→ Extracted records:
/-- Settles O42: the completion by the kind of the intent. -/
theorem doneCompletesMovements : Obligations.DoneCompletesMovements := by
  unfold Obligations.DoneCompletesMovements
  intro s v w x i a b hs law hv hq hmove hphase hw hx hi outcome finish placed returned completes
  have hcompletes {m : State} (hm : s.completeIntent w i = m) : completes m :=
    ⟨_, rfl, request_completes hs law hv hq hmove hphase hw hx hi a b hm⟩
  have hreturned : s.freeReturn w i = returned := by
    simp only [returned, State.freeReturn, State.freeReserved] <;> cases i.returnSlot <;> rfl
  have hclock : returned.clock = s.clock := by rw [← hreturned, State.freeReturn_clock]
  refine ⟨fun d hk hd => hcompletes ?_, fun d hk hd => hcompletes ?_, fun hk => hcompletes ?_, fun hk => hcompletes ?_⟩
  · simp only [State.completeIntent, hk, hd, State.placeIn_eq]
    rfl
  · simp only [State.completeIntent, hk, hd, State.placeIn_eq, hreturned, hclock]
    rfl
  · simp only [State.completeIntent, hk]
    rfl
  · have hwheels : returned.wheels = s.wheels := by rw [← hreturned, State.freeReturn_wheels]
    have htags : returned.tags = s.tags := by rw [← hreturned, State.freeReturn_tags]
    have hfound : returned.wheel w = some x := by
      rw [← hx]
      unfold State.wheel
      rw [hwheels]
    simp only [State.completeIntent, hk, hreturned]
    rw [← hwheels, ← htags]
    exact State.deleteWheel_changeWheel hfound rfl

end Sys2Proof.Machine


namespace Sys2Proof.Machine

set_option Elab.async false

/-! ## The survey comparison -/

section
variable {s t : State}

/-- R141, R142: the outcomes that make an entry. -/
def SurveyOutcome.records (o : SurveyOutcome) : Bool := o == .madeSuspect || o == .noted

theorem SameInside.compare (h : SameInside s t) (c : Coord) (f : TagFinding) :
    SameInside (s.compare c f).1 (t.compare c f).1 ∧ (s.compare c f).2 = (t.compare c f).2 := by
  have hnames (w : Nat) : s.tagOfWheel w = t.tagOfWheel w := by rw [State.tagOfWheel, h.wheel w, State.tagOfWheel]
  have hseen {u u' : State} (hu : SameInside u u') (w : Nat) : SameInside (u.seen w) (u'.seen w) := hu.map fun u => u.seen w
  have hsuspect (k : DiscrepancyKind) (v : Option Nat) (tag : Option TagId) :
      SameInside ((s.makeSuspect c v).record k (some c) v tag) ((t.makeSuspect c v).record k (some c) v tag) :=
    (h.makeSuspect c v).record _ _ _ _
  unfold State.compare
  rw [h.slot c]
  split
  · simp only [hnames]
    split
    · exact ⟨hseen h _, rfl⟩
    · exact ⟨hsuspect _ _ _, rfl⟩
  · exact ⟨hsuspect _ _ _, rfl⟩
  · exact ⟨hsuspect _ _ _, rfl⟩
  · exact ⟨h.record _ _ _ _, rfl⟩
  · exact ⟨h, rfl⟩
  · simp only [hnames]
    split
    · exact ⟨hseen (h.setSlot c _) _, rfl⟩
    · exact ⟨h.record _ _ _ _, rfl⟩
  · exact ⟨h.record _ _ _ _, rfl⟩
  · exact ⟨h.setSlot c _, rfl⟩
  · exact ⟨h.record _ _ _ _, rfl⟩
  · exact ⟨h.record _ _ _ _, rfl⟩
  · exact ⟨h, rfl⟩
  · exact ⟨h, rfl⟩

/-- R144, R145: a board put in doubt and the finding recorded. -/
theorem Emits.suspectAndRecord (s : State) (c : Coord) (v : Option Nat) (k : DiscrepancyKind) (w : Option Nat) (tag : Option TagId) :
    Emits s ((s.makeSuspect c v).record k (some c) w tag) s.recordNotice := by
  have hnotice : (s.makeSuspect c v).recordNotice = s.recordNotice := by simp [State.recordNotice_eq]
  rw [← hnotice]
  exact (silent (State.makeSuspect_ports s c v) (State.makeSuspect_arbiter s c v)).trans (record _ _ _ _ _)

theorem Emits.compare (s : State) (c : Coord) (f : TagFinding) :
    Emits s (s.compare c f).1 (if (s.compare c f).2.records then s.recordNotice else []) := by
  unfold State.compare
  split
  · split
    · exact silent rfl rfl
    · exact suspectAndRecord ..
  · exact suspectAndRecord ..
  · exact suspectAndRecord ..
  · exact record ..
  · exact refl s
  · split
    · exact silent rfl rfl
    · exact record ..
  · exact record ..
  · exact silent rfl rfl
  · exact record ..
  · exact record ..
  · exact refl s
  · exact refl s

theorem State.compare_link (s : State) (c : Coord) (f : TagFinding) :
    (s.compare c f).1.link = s.link ∧ (s.compare c f).1.config = s.config := by
  unfold State.compare State.seen
  split
  · split <;> simp
  · simp
  · simp
  · simp
  · exact ⟨rfl, rfl⟩
  · split <;> simp
  all_goals simp

end

/-- The state an applied SLOT_READ makes of the state the comparison leaves (R117, R140). -/
def State.surveyed (m : State) (v : TaskRecord) (g : SurveyRange) (next : Option (Fin 48)) (l : RobotLink) : State :=
  { m with link := l, tasks := m.tasks.map fun x => if x.number = v.number then { x with range := some { g with next := next } } else x }

/-- R140: an applied SLOT_READ, by what the comparison finds. -/
theorem request_surveys {s m : State} {v : TaskRecord} (hs : s.serves .robot) (law : s.TaskLaw) (hv : v ∈ s.tasks) (hi : v.state = .issued)
    (hk : v.kind = .survey) {g : SurveyRange} (hg : v.range = some g) {n : Fin 48} (hn : g.next = some n) {tag : TagReport}
    {o : SurveyOutcome} (hcompare : s.compare (v.place.at s n) (classify tag) = (m, o)) :
    (s.request (proper .robot) .slotRead (serveSlotRead ⟨v.number, v.issue⟩ n tag)).inside =
        (m.surveyed v g (g.after n)
          { s.link with position := some (v.place.at s n), deadline := some s.config.robot.allowances[(7 : Fin 8)] }).inside ∧
      Served s (s.request (proper .robot) .slotRead (serveSlotRead ⟨v.number, v.issue⟩ n tag)) .robot .slotRead
        ⟨.ok, .surveyed o (g.after n)⟩ (if o.records then s.recordNotice else []) := by
  obtain ⟨hlink, hconfig⟩ := s.compare_link (v.place.at s n) (classify tag)
  obtain ⟨hsame, houtcome⟩ := (SameInside.granted s .robot).compare (v.place.at s n) (classify tag)
  have hemits := Emits.compare (s.inGrant .robot) (v.place.at s n) (classify tag)
  rw [hcompare] at hlink hconfig hsame houtcome
  replace houtcome : ((s.inGrant .robot).compare (v.place.at s n) (classify tag)).2 = o := houtcome
  rw [houtcome] at hemits
  have hserve : serveSlotRead ⟨v.number, v.issue⟩ n tag (s.inGrant .robot) = (s.inGrant .robot).applySurvey v g n tag := by
    refine (State.onReport_granted law hv (TaskRecord.queued_of_issued hi) _).trans ?_
    rw [if_neg (by simp [hi]), hk, hg]
    dsimp only
    rw [hn]
    exact if_pos rfl
  have happly : (s.inGrant .robot).applySurvey v g n tag = (((((s.inGrant .robot).compare (v.place.at s n) (classify tag)).1.setPosition
      (some (v.place.at s n))).setDeadline .survey).changeTask v.number fun x => { x with range := some { g with next := g.after n } },
      ⟨.ok, .surveyed o (g.after n)⟩) := by
    rw [← houtcome]
    rfl
  refine request_emits hs rfl (hserve.trans happly) ?_ (hemits.thenSilent rfl rfl)
  have hmoved := (hsame.map fun u => (u.setPosition (some (v.place.at s n))).setDeadline .survey).changeTask v.number fun x =>
    { x with range := some { g with next := g.after n } }
  have hsurveyed : ((m.setPosition (some (v.place.at s n))).setDeadline .survey).changeTask v.number
      (fun x => { x with range := some { g with next := g.after n } }) = m.surveyed v g (g.after n)
        { s.link with position := some (v.place.at s n), deadline := some s.config.robot.allowances[(7 : Fin 8)] } := by
    rw [← hlink, ← hconfig]
    rfl
  rw [← hsurveyed]
  exact hmoved

/-- Settles O45: the tables of the comparison, entry by entry. -/
theorem slotReadsAreComparedInOrder : Obligations.SlotReadsAreComparedInOrder := by
  unfold Obligations.SlotReadsAreComparedInOrder
  intro s v g n tag hs law hv hi hk hg hn c found names seen applied
  have happlied {m : State} {o : SurveyOutcome} (h : s.compare c found = (m, o)) :
      applied m o (if o.records then s.recordNotice else []) := by
    intro next hnext
    have hafter : next = g.after n := by
      rw [hnext, hn]
      rfl
    rw [hafter]
    exact ⟨_, rfl, request_surveys hs law hv hi hk hg hn h⟩
  have hnames (w : Nat) (x : TagId) (hx : found = .readable x) : names w ↔ s.tagOfWheel w = some x := by
    unfold State.tagOfWheel
    rw [Option.map_eq_some_iff]
    constructor
    · rintro ⟨y, z, hy, hz, rfl⟩
      rw [hx] at hz
      cases hz
      exact ⟨y, hy, rfl⟩
    · rintro ⟨y, hy, rfl⟩
      exact ⟨y, _, hy, hx, rfl⟩
  have hother {w : Nat} (h : ∀ t, found ≠ .readable t) (hslot : s.slot c = .occupied w) :
      s.compare c found = ((s.makeSuspect c (some w)).record .missing (some c) (some w) none, .madeSuspect) := by
    cases hf : found with
    | readable t => exact absurd hf (h t)
    | unreadable => simp only [State.compare, hslot]
    | nothing => simp only [State.compare, hslot]
  have hdoubted {w : Nat} (h : ∀ t, found ≠ .readable t) (hslot : s.slot c = .suspect (some w)) :
      s.compare c found = (s.record .missing (some c) (some w) none, .noted) := by
    cases hf : found with
    | readable t => exact absurd hf (h t)
    | unreadable => simp only [State.compare, hslot]
    | nothing => simp only [State.compare, hslot]
  refine ⟨fun w hslot hw => happlied ?_, fun w t hslot hw hf => happlied ?_, fun w hslot hf => happlied (hother hf hslot),
    fun t hslot hf => happlied ?_, fun hslot hf => happlied ?_, fun hslot hf => happlied ?_, fun w hslot hw => happlied ?_,
    fun w t hslot hw hf => happlied ?_, fun w hslot hf => happlied (hdoubted hf hslot), fun hslot hf => happlied ?_,
    fun t hslot hf => happlied ?_, fun hslot hf => happlied ?_, fun h => happlied ?_⟩
  · obtain ⟨_, t, _, hf, _⟩ := id hw
    simp only [State.compare, hslot, hf, (hnames w t hf).1 hw, if_true]
    rfl
  · simp only [State.compare, hslot, hf, mt (hnames w t hf).2 hw, if_false]
  · simp only [State.compare, hslot, hf]
  · simp only [State.compare, hslot, hf]
  · simp only [State.compare, hslot, hf]
  · obtain ⟨_, t, _, hf, _⟩ := id hw
    simp only [State.compare, hslot, hf, (hnames w t hf).1 hw, if_true]
    rfl
  · simp only [State.compare, hslot, hf, mt (hnames w t hf).2 hw, if_false]
  · simp only [State.compare, hslot, hf]
  · simp only [State.compare, hslot, hf]
  · simp only [State.compare, hslot, hf]
  · rcases h with ⟨r, w, hslot⟩ | hslot <;> simp only [State.compare, hslot]

end Sys2Proof.Machine


namespace Sys2Proof.Machine

set_option Elab.async false

/-! ## Robot faults -/

section
variable {s t u : State}

/-- R68: outside WORKING no task is out. -/
theorem State.TaskLaw.out_of_notWorking (law : s.TaskLaw) (h : s.link.state ≠ .working) : s.out = none := by
  rw [State.out_none]
  intro v hv
  by_contra hq
  exact h (law.working.2 ⟨v, hv, by simpa using hq⟩)

theorem State.takeBack_of_none (h : s.out = none) : s.takeBack = s := by simp [State.takeBack, h]

/-- R115: what is taken back, in WORKING and outside it. -/
theorem State.TaskLaw.takeBack_eq (law : s.TaskLaw) : s.takeBack = if s.link.state = .working then s.takeBack else s := by
  by_cases h : s.link.state = .working
  · rw [if_pos h]
  · rw [if_neg h, State.takeBack_of_none (law.out_of_notWorking h)]

/-- R115: the link state after a fault. -/
theorem faultState_eq (l : LinkState) (n : Nat) : faultState l n = if l = .recovery ∨ 3 ≤ n then .halted else .recovery := by
  unfold faultState
  by_cases h : l = .recovery
  · simp [h]
  · by_cases hn : n < 3
    · simp [h, hn, Nat.not_le.2 hn]
    · simp [h, hn, Nat.not_lt.1 hn]

/-- The link after a fault (R115): `s` is the state the fault finds, `u` what is left once the task has been taken back. -/
def State.faultLink (s u : State) (k : FaultKind) : State :=
  { u with link := { u.link with
      state := if s.link.state = .recovery ∨ 3 ≤ min 3 (s.link.faults + 1) then .halted else .recovery
      faults := min 3 (s.link.faults + 1), homeOrder := none, position := none
      lastFault := some ⟨k, s.clock.minute, s.out.map TaskRecord.kind⟩ } }
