-- ==== Sys2Proof/Certificates/Slice0/Obligations.lean ====
section
/-! DEFINITION. The statements about the model, for the provers. "log n" is notes/assumptions/n.md: what
rests on an entry of it is the model's choice, not the spec's. -/

open Sys2Proof Sys2Proof.Machine

/-! ## Reset and the fetch -/

/-- After reset the block is idle, without error, with an empty history, ACC unreadable and no byte in FB
(70_reset_and_hazards.md R171, R173). The parameters are those of R1 and R6. -/
def Obligations.ResetLeavesIdleBlock : Prop :=
  State.reset.phase = .idle ∧ State.reset.err = .none ∧ State.reset.link.txLog = [] ∧
  State.reset.prog = [] ∧ readAcc State.reset = .refused .accUnwritten ∧
  (∀ i, Memory.read State.reset.fb i = none) ∧
  frameLen State.reset.cfg.mode = 1029 ∧ maxSends State.reset.cfg = 11

/-- Nothing happens while the engine does not run and no request is pending (R170, R63; the stutter is the
model's choice, log 11). -/
def Obligations.IdleBlockWaits : Prop :=
  ∀ s : State, s.phase.running = false → s.inputs = [] → s.resetReq = false → step s = .next s

/-- A hardware reset, in whatever phase: IDLE, no error, ACC and FB unwritten; the histories TXLOG and PROG start
empty; the rest of the link, the bytes already sent among it, the image source and the parameters stay (R117,
R171, R191). That the pending requests stay, and the request bit, are the model's choice (log 10). -/
def Obligations.HardwareResetFromAnyPhase : Prop :=
  ∀ s : State, s.resetReq = true → ∃ t, step s = .next t ∧ t.phase = .idle ∧ t.err = .none ∧
    t.accWritten = false ∧ (∀ i, Memory.read t.fb i = none) ∧ t.link = { s.link with txLog := [] } ∧ t.src = s.src ∧
    t.cfg = s.cfg ∧ t.prog = [] ∧ t.inputs = s.inputs ∧ t.resetReq = false

/-- A step runs the decoded operation: while the engine runs the one PHASE selects, otherwise the one the next
pending request stands for, taken off the list with the bytes after its unit left there (R62, R63, R40; the
list of requests is the model's, log 11). -/
def Obligations.StepRunsDecodedOperation : Prop :=
  (∀ s i rest, s.resetReq = false → s.phase.running = true → decode (.phase s.phase.code) = .ok i rest →
    step s = exec i s) ∧
  (∀ s i code operand seq inputs rest, s.resetReq = false → s.phase.running = false →
    s.inputs = .cmd code operand seq :: inputs → decode (.cmd code operand seq) = .ok i rest →
    step s = exec i { s with inputs := inputs }) ∧
  (∀ s i bytes inputs, s.resetReq = false → s.phase.running = false →
    s.inputs = .wire bytes :: inputs → decode (.wire bytes) = .ok i [] →
    step s = exec i { s with inputs := inputs }) ∧
  (∀ s i bytes inputs b rest, s.resetReq = false → s.phase.running = false →
    s.inputs = .wire bytes :: inputs → decode (.wire bytes) = .ok i (b :: rest) →
    step s = exec i { s with inputs := .wire (b :: rest) :: inputs })

/-- While the engine runs, PHASE selects exactly these micro-operations (R63). -/
def Obligations.PhaseSelectsMicroOperation : Prop :=
  ∀ s : State, s.resetReq = false →
    (s.phase = .build → step s = exec .frmBuild s) ∧ (s.phase = .send → step s = exec .frmSend s) ∧
    (s.phase = .eot → step s = exec .eotSend s)

/-- A CMD value with no operation is refused, and the others are not rejected (R62, R64). -/
def Obligations.UnassignedCommandsRefused : Prop :=
  ∀ (s : State) (code : BitVec 4) (operand : Byte) (seq : List Byte) (inputs : List Code),
    s.resetReq = false → s.phase.running = false → s.inputs = .cmd code operand seq :: inputs →
    (code = 0 ∨ 6 ≤ code.toNat → step s = .refused (.unassignedCommand code)) ∧
    (1 ≤ code.toNat ∧ code.toNat ≤ 5 → ∃ i, step s = exec i { s with inputs := inputs })

/-! ## Encodings -/

/-- Decoding an encoded well-formed operation gives it back, every operand at every value, whatever bytes
follow a wire unit (R50, R51, R62, R63). -/
def Obligations.DecodeOfEncode : Prop :=
  ∀ i : Instr, WellFormed i →
    (∀ unit rest, encode i = some (.wire unit) → decode (.wire (unit ++ rest)) = .ok i rest) ∧
    (∀ code operand seq, encode i = some (.cmd code operand seq) →
      decode (.cmd code operand seq) = .ok i []) ∧
    (∀ code, encode i = some (.phase code) → decode (.phase code) = .ok i [])

/-- What the decoder reads from wire bytes is well-formed, and its encoding is the bytes it took
(R50, R51, R56). -/
def Obligations.EncodeOfDecode : Prop :=
  ∀ bytes i rest, decode (.wire bytes) = .ok i rest →
    WellFormed i ∧ ∃ unit, encode i = some (.wire unit) ∧ bytes = unit ++ rest

/-- The first bytes that name a unit are the seven of R52, and a control symbol is one byte long (R51, R56). -/
def Obligations.SymbolTableComplete : Prop :=
  (∀ (b : Byte) (bs : List Byte), decode (.wire (b :: bs)) = .reject (.unnamedSymbol b) ↔
    b ≠ 0x01 ∧ b ≠ 0x02 ∧ b ≠ 0x04 ∧ b ≠ 0x06 ∧ b ≠ 0x15 ∧ b ≠ 0x18 ∧ b ≠ 0x43) ∧
  (∀ bs : List Byte, decode (.wire (0x04 :: bs)) = .ok .eot bs ∧ decode (.wire (0x06 :: bs)) = .ok .ack bs ∧
    decode (.wire (0x15 :: bs)) = .ok .nak bs ∧ decode (.wire (0x18 :: bs)) = .ok .can bs ∧
    decode (.wire (0x43 :: bs)) = .ok .crcreq bs) ∧
  (∀ bs : List Byte, (132 ≤ bs.length ↔ ∃ i rest, decode (.wire (0x01 :: bs)) = .ok i rest) ∧
    (1028 ≤ bs.length ↔ ∃ i rest, decode (.wire (0x02 :: bs)) = .ok i rest))

/-- A few words written out from the spec's encodings decode to what they stand for (R52, R62, R63). -/
def Obligations.SpecWordsDecode : Prop :=
  decode (.wire [0x06]) = .ok .ack [] ∧ decode (.wire [0x15]) = .ok .nak [] ∧
  decode (.wire (0x01 :: 0x01 :: 0xFE :: (List.replicate 128 0x00 ++ [0x12, 0x34]))) =
    .ok (.magic128 0x01 0xFE (List.replicate 128 0x00) 0x12 0x34) [] ∧
  decode (.cmd 0x2 0x31 []) = .ok (.crcUpd 0x31) [] ∧
  decode (.cmd 0x4 0x00 [0x41]) = .ok (.xferStart [0x41]) [] ∧
  decode (.phase 0x2) = .ok .frmSend []

/-- The complement field: 255 - ID, with the id it adds up to 255 without a wrap, and it is the bitwise
complement; the complement check in its three forms (R53, R135). -/
def Obligations.ComplementAddsTo255 : Prop :=
  (∀ id : Byte, (complement id).toNat = 255 - id.toNat ∧ id.toNat + (complement id).toNat = 255 ∧
    complement id = id ^^^ 0xFF) ∧
  complement 0x00 = 0xFF ∧ complement 0x01 = 0xFE ∧ complement 0x80 = 0x7F ∧ complement 0xFF = 0x00 ∧
  (∀ id cmpl : Byte, ((id.toNat + cmpl.toNat) % 256 = 255 ↔ cmpl.toNat = 255 - id.toNat) ∧
    (cmpl.toNat = 255 - id.toNat ↔ id ^^^ cmpl = 0xFF))

/-! ## The CRC generator -/

/-- One round as arithmetic on 0 to 65535, with the spec's corner values (R70). -/
def Obligations.CrcRoundArithmetic : Prop :=
  (∀ a : Half, (crcRound a).toNat =
    if 32768 ≤ a.toNat then (2 * a.toNat - 65536) ^^^ 0x1021 else 2 * a.toNat) ∧
  crcRound 0x0000 = 0x0000 ∧ crcRound 0x0001 = 0x0002 ∧ crcRound 0x4000 = 0x8000 ∧
  crcRound 0x7FFF = 0xFFFE ∧ crcRound 0x8000 = 0x1021 ∧ crcRound 0xFFFF = 0xEFDF

/-- The bit-serial form gives the same as the byte form (R78). -/
def Obligations.CrcSerialFormAgrees : Prop := ∀ (a : Half) (b : Byte), crcByte a b = crcByteSerial a b

/-- The table form gives the same as the byte form (R79). -/
def Obligations.CrcTableFormAgrees : Prop :=
  ∀ (a : Half) (b : Byte), crcByte a b = (a <<< 8) ^^^ crcByte 0x0000 (hi8 a ^^^ b)

/-- A wider accumulator truncated at the end gives the same (R77). -/
def Obligations.CrcWideAccumulatorAgrees : Prop :=
  ∀ s : List Byte, (crc16Wide s).truncate 16 = crc16 s

/-- The laws (a) to (d): zero prefix, linearity, residue, composition, and that CRC.RD disturbs nothing; law (e)
says no more than (a) (R80). -/
def Obligations.CrcLaws : Prop :=
  (∀ k s, crc16 (List.replicate k 0x00 ++ s) = crc16 s) ∧
  (∀ s t : List Byte, s.length = t.length →
    crc16 (List.zipWith (fun x y => x ^^^ y) s t) = crc16 s ^^^ crc16 t) ∧
  (∀ s, crc16 (s ++ [hi8 (crc16 s), lo8 (crc16 s)]) = 0x0000) ∧
  (∀ s t, crc16 (s ++ t) = crcFrom (crc16 s) t) ∧
  (∀ s t : State, exec .crcRd s = .next t → t.acc = s.acc)

/-- CRC.CLR, CMD 0x1: ACC is 0x0000, and nothing else of the block changes; refused while the engine runs
(R73; the reply port is the model's, log 16). -/
def Obligations.CrcClearClears : Prop :=
  (∀ operand seq, decode (.cmd 0x1 operand seq) = .ok .crcClr []) ∧
  ∀ s : State,
    (s.phase.running = false →
      exec .crcClr s = .next { s with acc := 0x0000, accWritten := true, reply := none }) ∧
    (s.phase.running = true → exec .crcClr s = .refused .engineRunning)

/-- CRC.UPD b, CMD 0x2: ACC takes in b; refused when ACC has not been written since reset, and while the engine
runs; the spec's corner cases (R74, R64, R40; the reply port is the model's, log 16). -/
def Obligations.CrcUpdateTakesByte : Prop :=
  (∀ b seq, decode (.cmd 0x2 b seq) = .ok (.crcUpd b) []) ∧
  crcByte 0x0000 0x00 = 0x0000 ∧ crcByte 0x1234 0x00 = 0x0673 ∧ crcByte 0x1200 0x12 = 0x0000 ∧
  crcByte 0x1234 0x12 = 0x3400 ∧ crcByte 0x2672 0x32 = 0x20B5 ∧
  ∀ (b : Byte) (s : State),
    (s.phase.running = false → s.accWritten = true →
      exec (.crcUpd b) s = .next { s with acc := crcByte s.acc b, reply := none }) ∧
    (s.phase.running = false → s.accWritten = false → exec (.crcUpd b) s = .refused .accUnwritten) ∧
    (s.phase.running = true → exec (.crcUpd b) s = .refused .engineRunning)

/-- CRC.RD, CMD 0x3: all 16 bits of ACC go to the host and nothing changes; refused when ACC has not been
written since reset, and while the engine runs (R75, R64, R40; the reply port is the model's, log 16). -/
def Obligations.CrcReadReturnsAcc : Prop :=
  (∀ operand seq, decode (.cmd 0x3 operand seq) = .ok .crcRd []) ∧
  ∀ s : State,
    (s.phase.running = false → s.accWritten = true →
      exec .crcRd s = .next { s with reply := some (.crc s.acc) }) ∧
    (s.phase.running = false → s.accWritten = false → exec .crcRd s = .refused .accUnwritten) ∧
    (s.phase.running = true → exec .crcRd s = .refused .engineRunning)

/-- CRC.BLK s: its result and ACC are crc16(s), nothing else changes; refused while the engine runs, R40.
crc16 starts from 0 and takes the bytes in order, and it has the source's check values (R72, R76; the reply port
is the model's, log 16). -/
def Obligations.CrcBlockReturnsCrc16 : Prop :=
  crc16 [] = 0x0000 ∧ (∀ s b, crc16 (s ++ [b]) = crcByte (crc16 s) b) ∧
  crc16 [0x31, 0x32, 0x33, 0x34, 0x35, 0x36, 0x37, 0x38, 0x39] = 0x31C3 ∧
  ∀ (bytes : List Byte) (s : State),
    (s.phase.running = false →
      exec (.crcBlk bytes) s =
        .next { s with acc := crc16 bytes, accWritten := true, reply := some (.crc (crc16 bytes)) }) ∧
    (s.phase.running = true → exec (.crcBlk bytes) s = .refused .engineRunning)

/-- CRC.BLK is its expansion: the host commands CRC.CLR, one CRC.UPD per byte, CRC.RD, one step each, lead to
the same state (R66, R76). -/
def Obligations.CrcBlockRefinesExpansion : Prop :=
  ∀ (bytes : List Byte) (s : State), s.phase.running = false → s.resetReq = false →
    steps (bytes.length + 2) { s with inputs := expand (.crcBlk bytes) } =
      exec (.crcBlk bytes) { s with inputs := [] }

/-! ## The frame encoder -/

/-- FRM.BUILD with a source read that delivers: FB reads as frame(chunk, BLK), RLEN is the chunk's length, EOF
says whether it was short, ACC is the CRC of the payload, RETRY is 0, PHASE is SEND, the source is past the
chunk; the frame has the fixed size; the link, BLK, PROG, ERR, ERRINFO and the parameters are untouched
(R85, R86, R88, R91, R92, R93, R97). -/
def Obligations.FrmBuildMakesFrame : Prop :=
  ∀ (s : State) (turns : List IoResult), s.phase = .build → s.src.turns = .ok :: turns →
    let n := payloadLen s.cfg.mode
    let chunk := (s.src.img.drop s.src.pos).take n
    ∃ t, exec .frmBuild s = .next t ∧ readFrame t = .next (frame s.cfg.mode chunk s.blk) ∧
      (frame s.cfg.mode chunk s.blk).length = frameLen s.cfg.mode ∧
      chunk.length = min n (s.src.img.length - s.src.pos) ∧ t.rlen.toNat = chunk.length ∧
      (t.eof = true ↔ chunk.length < n) ∧ t.acc = crc16 (payloadOf s.cfg.mode chunk) ∧
      t.accWritten = true ∧ t.retry = 0 ∧ t.phase = .send ∧
      t.src = { s.src with pos := s.src.pos + chunk.length, turns := turns } ∧
      t.blk = s.blk ∧ t.link = s.link ∧ t.prog = s.prog ∧ t.err = s.err ∧ t.errinfo = s.errinfo ∧
      t.cfg = s.cfg

/-- FRM.BUILD with a source read that fails: SourceIoError, nothing transmitted, no progress event; SRCPOS
stays within the image (R96, R149, R153, R20). FB, RLEN, EOF and ACC are free values: nothing is said of them.
That ACC counts as written or not as before is the model's choice (log 9). -/
def Obligations.FrmBuildRaisesSourceError : Prop :=
  ∀ (s : State) (turns : List IoResult), s.phase = .build → s.src.turns = .ioError :: turns →
    ∃ t, exec .frmBuild s = .next t ∧ t.phase = .error ∧ t.err = .sourceIoError ∧ t.link = s.link ∧
      t.prog = s.prog ∧ t.blk = s.blk ∧ t.retry = s.retry ∧ t.errinfo = s.errinfo ∧ t.cfg = s.cfg ∧
      t.accWritten = s.accWritten ∧ t.src.img = s.src.img ∧ t.src.pos ≤ s.src.img.length

/-- A micro-operation runs only in the phase that selects it (R63, R117; the refusal's name is the model's,
log 17). -/
def Obligations.MicroOperationsNeedTheirPhase : Prop :=
  ∀ s : State,
    (s.phase ≠ .build → exec .frmBuild s = .refused (.notSelected s.phase)) ∧
    (s.phase ≠ .send → exec .frmSend s = .refused (.notSelected s.phase) ∧
      exec .frmSendretry s = .refused (.notSelected s.phase)) ∧
    (s.phase ≠ .eot → exec .eotSend s = .refused (.notSelected s.phase))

→ Exercise instructions: The word "parameters" appears in how many lines of the records? Give the number only.

→ Written response: 3